◆ What you should do ◆
Each entry below should be reproduced character for character.

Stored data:

-- ==== Sys2Proof/Laws/State.lean ====
section
/-! SUPPORT. What each update of the state does to each of its fields: one lemma per field per update, so that
no proof unfolds a record update. -/

namespace Sys2Proof.Machine

/-! ### setElement -/

@[simp] theorem setElement_cfg (sp : Space) (i : Nat) (v : Byte) (s : State) :
    (setElement sp i v s).cfg = s.cfg := rfl
@[simp] theorem setElement_cmd (sp : Space) (i : Nat) (v : Byte) (s : State) :
    (setElement sp i v s).cmd = s.cmd := rfl
@[simp] theorem setElement_status (sp : Space) (i : Nat) (v : Byte) (s : State) :
    (setElement sp i v s).status = s.status := rfl
@[simp] theorem setElement_klen (sp : Space) (i : Nat) (v : Byte) (s : State) :
    (setElement sp i v s).klen = s.klen := rfl
@[simp] theorem setElement_dlen (sp : Space) (i : Nat) (v : Byte) (s : State) :
    (setElement sp i v s).dlen = s.dlen := rfl
@[simp] theorem setElement_kslen (sp : Space) (i : Nat) (v : Byte) (s : State) :
    (setElement sp i v s).kslen = s.kslen := rfl
@[simp] theorem setElement_seq (sp : Space) (i : Nat) (v : Byte) (s : State) :
    (setElement sp i v s).seq = s.seq := rfl
@[simp] theorem setElement_idx (sp : Space) (i : Nat) (v : Byte) (s : State) :
    (setElement sp i v s).idx = s.idx := rfl
@[simp] theorem setElement_lk (sp : Space) (i : Nat) (v : Byte) (s : State) :
    (setElement sp i v s).lk = s.lk := rfl
@[simp] theorem setElement_ld (sp : Space) (i : Nat) (v : Byte) (s : State) :
    (setElement sp i v s).ld = s.ld := rfl
@[simp] theorem setElement_mem (sp : Space) (i : Nat) (v : Byte) (s : State) :
    (setElement sp i v s).mem = memSet s.mem sp i v := rfl
@[simp] theorem setElement_resetPin (sp : Space) (i : Nat) (v : Byte) (s : State) :
    (setElement sp i v s).resetPin = s.resetPin := rfl
@[simp] theorem setElement_epoch (sp : Space) (i : Nat) (v : Byte) (s : State) :
    (setElement sp i v s).epoch = s.epoch := rfl
@[simp] theorem setElement_inbox (sp : Space) (i : Nat) (v : Byte) (s : State) :
    (setElement sp i v s).inbox = s.inbox := rfl
@[simp] theorem setElement_pace (sp : Space) (i : Nat) (v : Byte) (s : State) :
    (setElement sp i v s).pace = s.pace := rfl
@[simp] theorem setElement_answers (sp : Space) (i : Nat) (v : Byte) (s : State) :
    (setElement sp i v s).answers = s.answers := rfl

/-! ### setData -/

@[simp] theorem setData_cfg (i : Nat) (v : Byte) (s : State) :
    (setData i v s).cfg = s.cfg := rfl
@[simp] theorem setData_cmd (i : Nat) (v : Byte) (s : State) :
    (setData i v s).cmd = s.cmd := rfl
@[simp] theorem setData_status (i : Nat) (v : Byte) (s : State) :
    (setData i v s).status = s.status := rfl
@[simp] theorem setData_klen (i : Nat) (v : Byte) (s : State) :
    (setData i v s).klen = s.klen := rfl
@[simp] theorem setData_dlen (i : Nat) (v : Byte) (s : State) :
    (setData i v s).dlen = s.dlen := rfl
@[simp] theorem setData_kslen (i : Nat) (v : Byte) (s : State) :
    (setData i v s).kslen = s.kslen := rfl
@[simp] theorem setData_seq (i : Nat) (v : Byte) (s : State) :
    (setData i v s).seq = s.seq := rfl
@[simp] theorem setData_idx (i : Nat) (v : Byte) (s : State) :
    (setData i v s).idx = s.idx := rfl
@[simp] theorem setData_lk (i : Nat) (v : Byte) (s : State) :
    (setData i v s).lk = s.lk := rfl
@[simp] theorem setData_ld (i : Nat) (v : Byte) (s : State) :
    (setData i v s).ld = s.ld := rfl
@[simp] theorem setData_mem (i : Nat) (v : Byte) (s : State) :
    (setData i v s).mem = memSet s.mem .dbuf i v := rfl
@[simp] theorem setData_resetPin (i : Nat) (v : Byte) (s : State) :
    (setData i v s).resetPin = s.resetPin := rfl
@[simp] theorem setData_epoch (i : Nat) (v : Byte) (s : State) :
    (setData i v s).epoch = s.epoch := rfl
@[simp] theorem setData_inbox (i : Nat) (v : Byte) (s : State) :
    (setData i v s).inbox = s.inbox := rfl
@[simp] theorem setData_pace (i : Nat) (v : Byte) (s : State) :
    (setData i v s).pace = s.pace := rfl
@[simp] theorem setData_answers (i : Nat) (v : Byte) (s : State) :
    (setData i v s).answers = s.answers := rfl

◆ Answer for the task ◆
-- ==== Sys2Proof/Laws/State.lean ====
section
/-! SUPPORT. What each update of the state does to each of its fields: one lemma per field per update, so that
no proof unfolds a record update. -/

namespace Sys2Proof.Machine

/-! ### setElement -/

@[simp] theorem setElement_cfg (sp : Space) (i : Nat) (v : Byte) (s : State) :
    (setElement sp i v s).cfg = s.cfg := rfl
@[simp] theorem setElement_cmd (sp : Space) (i : Nat) (v : Byte) (s : State) :
    (setElement sp i v s).cmd = s.cmd := rfl
@[simp] theorem setElement_status (sp : Space) (i : Nat) (v : Byte) (s : State) :
    (setElement sp i v s).status = s.status := rfl
@[simp] theorem setElement_klen (sp : Space) (i : Nat) (v : Byte) (s : State) :
    (setElement sp i v s).klen = s.klen := rfl
@[simp] theorem setElement_dlen (sp : Space) (i : Nat) (v : Byte) (s : State) :
    (setElement sp i v s).dlen = s.dlen := rfl
@[simp] theorem setElement_kslen (sp : Space) (i : Nat) (v : Byte) (s : State) :
    (setElement sp i v s).kslen = s.kslen := rfl
@[simp] theorem setElement_seq (sp : Space) (i : Nat) (v : Byte) (s : State) :
    (setElement sp i v s).seq = s.seq := rfl
@[simp] theorem setElement_idx (sp : Space) (i : Nat) (v : Byte) (s : State) :
    (setElement sp i v s).idx = s.idx := rfl
@[simp] theorem setElement_lk (sp : Space) (i : Nat) (v : Byte) (s : State) :
    (setElement sp i v s).lk = s.lk := rfl
@[simp] theorem setElement_ld (sp : Space) (i : Nat) (v : Byte) (s : State) :
    (setElement sp i v s).ld = s.ld := rfl
@[simp] theorem setElement_mem (sp : Space) (i : Nat) (v : Byte) (s : State) :
    (setElement sp i v s).mem = memSet s.mem sp i v := rfl
@[simp] theorem setElement_resetPin (sp : Space) (i : Nat) (v : Byte) (s : State) :
    (setElement sp i v s).resetPin = s.resetPin := rfl
@[simp] theorem setElement_epoch (sp : Space) (i : Nat) (v : Byte) (s : State) :
    (setElement sp i v s).epoch = s.epoch := rfl
@[simp] theorem setElement_inbox (sp : Space) (i : Nat) (v : Byte) (s : State) :
    (setElement sp i v s).inbox = s.inbox := rfl
@[simp] theorem setElement_pace (sp : Space) (i : Nat) (v : Byte) (s : State) :
    (setElement sp i v s).pace = s.pace := rfl
@[simp] theorem setElement_answers (sp : Space) (i : Nat) (v : Byte) (s : State) :
    (setElement sp i v s).answers = s.answers := rfl

/-! ### setData -/

@[simp] theorem setData_cfg (i : Nat) (v : Byte) (s : State) :
    (setData i v s).cfg = s.cfg := rfl
@[simp] theorem setData_cmd (i : Nat) (v : Byte) (s : State) :
    (setData i v s).cmd = s.cmd := rfl
@[simp] theorem setData_status (i : Nat) (v : Byte) (s : State) :
    (setData i v s).status = s.status := rfl
@[simp] theorem setData_klen (i : Nat) (v : Byte) (s : State) :
    (setData i v s).klen = s.klen := rfl
@[simp] theorem setData_dlen (i : Nat) (v : Byte) (s : State) :
    (setData i v s).dlen = s.dlen := rfl
@[simp] theorem setData_kslen (i : Nat) (v : Byte) (s : State) :
    (setData i v s).kslen = s.kslen := rfl
@[simp] theorem setData_seq (i : Nat) (v : Byte) (s : State) :
    (setData i v s).seq = s.seq := rfl
@[simp] theorem setData_idx (i : Nat) (v : Byte) (s : State) :
    (setData i v s).idx = s.idx := rfl
@[simp] theorem setData_lk (i : Nat) (v : Byte) (s : State) :
    (setData i v s).lk = s.lk := rfl
@[simp] theorem setData_ld (i : Nat) (v : Byte) (s : State) :
    (setData i v s).ld = s.ld := rfl
@[simp] theorem setData_mem (i : Nat) (v : Byte) (s : State) :
    (setData i v s).mem = memSet s.mem .dbuf i v := rfl
@[simp] theorem setData_resetPin (i : Nat) (v : Byte) (s : State) :
    (setData i v s).resetPin = s.resetPin := rfl
@[simp] theorem setData_epoch (i : Nat) (v : Byte) (s : State) :
    (setData i v s).epoch = s.epoch := rfl
@[simp] theorem setData_inbox (i : Nat) (v : Byte) (s : State) :
    (setData i v s).inbox = s.inbox := rfl
@[simp] theorem setData_pace (i : Nat) (v : Byte) (s : State) :
    (setData i v s).pace = s.pace := rfl
@[simp] theorem setData_answers (i : Nat) (v : Byte) (s : State) :
    (setData i v s).answers = s.answers := rfl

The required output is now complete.